Suddenly the forest poured forth troops of men, and from the hiding-places of the woods a host dashed forward. There was a hill near the forest and a neighbouring valley and the ground was untilled because of its roughness … they seized this place for the battle. On the highest point of the summit he [Harold] planted his banner.

This could fit either hill, but the remarks about woodland are of interest.
22

Caldbec Hill was right on the edge of the heavily wooded land. Domesday Book allows us to say this with some hope of being accurate, since it indicates which parts were cultivated. The Battle chronicler says there were woods around the abbey, but from Domesday it seems likely that if troops emerged from ‘forest’ they would first come on to Caldbec, which after all was the appointed meeting place. We shall leave the identification of the Malfosse to a later point in our discussion, but it fits as well and perhaps better with a battle fought on Caldbec than one on Battle Hill.

It might be thought that Orderic’s description, though a late one, confirms the abbey account. He wrote: ‘a great multitude of the English flocked together from all sides to the place whose early name was Senlac … Reaching the spot they all dismounted from their horses and stood close together in a dense formation on foot.’ It is important that Orderic uses an otherwise unknown place-name, and it has been universally applied to Battle Hill, but without any evidence. Orderic knew a name for the place, but which place? Senlac means literally ‘sand-lake’, and there is no lake close by Battle Hill, though people have conjectured that there may once have been.
23
The hill itself would certainly not be called ‘sand-lake’, and there is no reason to think that Senlac means Battle Hill.

However, there was a lake, or at least a pool, close by Caldbec Hill, close to Oakwood Gill on the edge of the wooded area. We also note that taken as it stands, without prior knowledge of where Senlac is, Orderic’s account sounds more like that of the
Anglo-Saxon Chronicle
, as if the English dismounted and fought at the point of assembly, rather than marching on a mile or so, and that Senlac was the name of the assembly point. His account is that they came to Senlac and ‘Reaching the spot they all dismounted from their horses’. The Bayeux Tapestry, just as it moves to the story of the battle, depicts three trees – none have been shown since the Norman felling of timber for building the fleet.
24
This seems to confirm that woods were in the vicinity of the fighting, though in this case seen from the point of view of the Norman advance, which also shows a hill on the approach.
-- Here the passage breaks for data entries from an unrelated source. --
-- ==== Sys2Proof/Laws/Deframer.lean ====
section
/-! SUPPORT. What each shared operation of the deframer can answer, said once. -/

namespace Sys2Proof.Machine

/-- Answering a command always goes on. -/
@[simp] theorem State.respond_eq (s : State) (code : RespCode) (val : Word) (evs : List Event) :
    s.respond code val evs = .next (s.answer code val evs) := rfl

/-- Raising a fault always goes on. -/
@[simp] theorem State.raise_eq (s : State) (c : FaultCode) : s.raise c = .next (s.raiseFault c) := rfl

/-- `fail(r)` always goes on, in the state the rules R145 and R146 give. -/
theorem State.dfFail_eq (s : State) (r : DfResult) : s.dfFail r = .next (s.afterFailure r) := by
  unfold State.dfFail State.afterFailure minFrame
  split
  · next h =>
    have : ¬ 47 - s.dfCnt.toNat = 0 := by omega
    simp [State.answer, this]
  · next h =>
    have : 47 - s.dfCnt.toNat = 0 := by omega
    simp [State.answer, this, DfResult.word]

/-- `unstuff` is the escape table. -/
theorem unstuff_eq_some (e v : Byte) : unstuff e = some v ↔ (e, v) ∈ escapeTable := by
  unfold unstuff escapeTable
  constructor
  · intro h
    split at h
    · simp_all
    split at h
    · simp_all
    split at h
    · simp_all
    split at h
    · simp_all
    · exact absurd h (by simp)
  · intro h
    simp only [List.mem_cons, Prod.mk.injEq, List.not_mem_nil, or_false] at h
    rcases h with ⟨rfl, rfl⟩ | ⟨rfl, rfl⟩ | ⟨rfl, rfl⟩ | ⟨rfl, rfl⟩ <;> rfl

/-- De-stuffing: a bad escape, a marker, or a delivered value. -/
theorem State.dfDestuff_cases (deliver : Byte → State → Out) (b : Byte) (s : State) :
    (s.dfEsc = true ∧ unstuff b = none ∧ s.dfDestuff deliver b = s.dfFail .badEscape) ∨
    (s.dfEsc = false ∧ b = 0x7D#8 ∧
      s.dfDestuff deliver b = .next ({ s with dfEsc := true }.answer .pending 0#32 [])) ∨
    (∃ v, s.Delivers b v ∧ s.dfDestuff deliver b = deliver v { s with dfEsc := false }) := by
  unfold State.dfDestuff State.Delivers
  cases he : s.dfEsc
  · by_cases hb : b = 0x7D#8
    · exact .inr (.inl ⟨rfl, hb, by simp [escMarker, hb]⟩)
    · refine .inr (.inr ⟨b, .inl ⟨rfl, hb, rfl⟩, ?_⟩)
      simp only [Bool.false_eq_true, if_false, escMarker, hb]
      rw [← he]
  · cases hu : unstuff b with
    | none => exact .inl ⟨rfl, rfl, by simp⟩
    | some v => exact .inr (.inr ⟨v, .inr ⟨rfl, (unstuff_eq_some b v).1 hu⟩, by simp⟩)

/-- A delivered payload value (R139): the store, the sum, and one of the two phases; or an index past the cells. -/
theorem State.dfPayload_cases (v : Byte) (s : State) :
    (s.dfIdx.toNat < 39 ∧ s.dfPayload v =
      .next ({ s with buf := s.buf.write s.dfIdx.toNat v, dfSum := s.dfSum + v, dfIdx := s.dfIdx + 1 }.answer
        .pending 0#32 [])) ∨
    (s.dfIdx.toNat = 39 ∧ s.dfPayload v =
      .next ({ s with buf := s.buf.write s.dfIdx.toNat v, dfSum := s.dfSum + v, dfPhase := .chk }.answer
        .pending 0#32 [])) ∨
    (40 ≤ s.dfIdx.toNat ∧ s.dfPayload v = .fault .noSuchCell) := by
  unfold State.dfPayload bufCells
  split
  · split
    · exact .inr (.inl ⟨by assumption, by simp⟩)
    · exact .inl ⟨by omega, by simp⟩
  · exact .inr (.inr ⟨by omega, rfl⟩)

/-- A delivered checksum value (R141). -/
theorem State.dfChecksum_cases (v : Byte) (s : State) :
    (v = ~~~s.dfSum ∧ s.dfChecksum v = .next ({ s with dfPhase := .fin }.answer .pending 0#32 [])) ∨
    (v ≠ ~~~s.dfSum ∧ s.dfChecksum v = .next (s.afterFailure .badChecksum)) := by
  unfold State.dfChecksum
  split
  · exact .inl ⟨by assumption, rfl⟩
  · exact .inr ⟨by assumption, s.dfFail_eq _⟩

/-- The end byte (R142, R143). -/
theorem State.dfEnd_cases (b : Byte) (s : State) :
    (b = 0x7E#8 ∧ s.dfEnd b =
      .next ({ s with rd := s.buf.reading, rdValid := true, dfResult := .ok, dfPhase := .idle }.answer .done 0#32 [])) ∨
    (b ≠ 0x7E#8 ∧ s.dfEnd b = .next (s.afterFailure .badEnd)) := by
  unfold State.dfEnd frameDelim
  split
  · exact .inl ⟨by assumption, rfl⟩
  · exact .inr ⟨by assumption, s.dfFail_eq _⟩

/-- A drained byte (R144). -/
theorem State.dfDrop_cases (s : State) :
    (s.dfDrain - 1 = 0#6 ∧ s.dfDrop =
      .next ({ s with dfDrain := s.dfDrain - 1, dfPhase := .idle }.answer .fail s.dfResult.word [])) ∨
    (s.dfDrain - 1 ≠ 0#6 ∧ s.dfDrop = .next ({ s with dfDrain := s.dfDrain - 1 }.answer .pending 0#32 [])) := by
  unfold State.dfDrop
  split
  · exact .inl ⟨by assumption, rfl⟩
  · exact .inr ⟨by assumption, rfl⟩

/-- An info byte (R136, R137): stored and counted, the device-state test with the fifth, or an index past the
registers. -/
theorem State.dfInfoByte_cases (b : Byte) (s : State) :
    (∃ h : s.dfIdx.toNat < 4, s.dfInfoByte b =
      .next ({ s.dfStoreInfo s.dfIdx.toNat (by omega) b with dfIdx := s.dfIdx + 1 }.answer .pending 0#32 [])) ∨
    (∃ h : s.dfIdx.toNat = 4, s.dfInfo[3] = 0x00#8 ∧ s.dfInfoByte b =
      .next ({ s.dfStoreInfo s.dfIdx.toNat (by omega) b with dfPhase := .data, dfIdx := 0#6 }.answer .pending 0#32 [])) ∨
    (∃ h : s.dfIdx.toNat = 4, s.dfInfo[3] ≠ 0x00#8 ∧ s.dfInfoByte b =
      .next ((s.dfStoreInfo s.dfIdx.toNat (by omega) b).afterFailure .devError)) ∨
    (5 ≤ s.dfIdx.toNat ∧ s.dfInfoByte b = .fault .noSuchCell) := by
  unfold State.dfInfoByte
  split
  · next h5 =>
    by_cases h4 : s.dfIdx.toNat < 4
    · exact .inl ⟨h4, by simp [h4]⟩
    · have h4' : s.dfIdx.toNat = 4 := by omega
      have h3 : (s.dfStoreInfo s.dfIdx.toNat h5 b).dfInfo[3] = s.dfInfo[3] := by
        simp only [State.dfStoreInfo_dfInfo]
        exact Vector.getElem_set_ne _ _ (by omega)
      by_cases hz : s.dfInfo[3] = 0x00#8
      · refine .inr (.inl ⟨h4', hz, ?_⟩)
        simp only [h4, if_false, State.dfDeviceTest, h3, hz, ne_eq, not_true_eq_false]
        rfl
      · refine .inr (.inr (.inl ⟨h4', hz, ?_⟩))
        simp only [h4, if_false, State.dfDeviceTest, h3, hz, ne_eq, not_false_eq_true, if_true]
        exact State.dfFail_eq _ _
  · exact .inr (.inr (.inr ⟨by omega, rfl⟩))

end Sys2Proof.Machine
end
There are a few minor points which might cause this pause for thought to seem worthwhile. The battle accounts have always left a few puzzles when historians have tried to relate them to the actual ground of Battle Hill. There are questions about the ‘hillock’ on the Tapestry.
25
One has been identified in the flatter ground before the abbey, but it hardly fits, and is very small. The ‘hillock’ also appears on the Tapestry before even the rumour of William’s death. Later, it will be suggested that there was no hillock to look for. Then there is the matter of where the ‘Malfosse’ was, if that is the correct name even to connect with an incident in the battle.
26

It is puzzling given the enormous interest in Hastings, that despite the digging of foundations for the abbey, for the old primary school, for all the houses along the main road, all the digging in gardens, the archaeological digs at various points in the abbey grounds, the road making, not a single trace of the battle has been found. There are a few tales about finds, but none which have ever been verified and which would prove that Battle Hill had been the site of a great battle. Have people simply been looking in the wrong place?
27

Here we shall end this debate. There is no certainty that the battle of Hastings was fought at Caldbec. What needs to be said is that the evidence is not decisive. There are question-marks against placing the site on Battle Hill, and we should keep a more open mind on the matter than has been the case to date. I did not put this case with any particular pleasure. I have had a long association with Pyke House and the traditional battlefield. I shall be perfectly happy if some further proof appears which confirms the traditional location. It is simply that if one looks at the evidence objectively, questions have to be raised. I must confess to a wry grin at the thought that the traditional site just might be wrong, and at all those people who have so carefully measured Battle Hill to calculate how many men stood on it if each had 3 feet of ground, the little signs all over the place to mark who stood where, the confident guides in the abbey, or whatever… .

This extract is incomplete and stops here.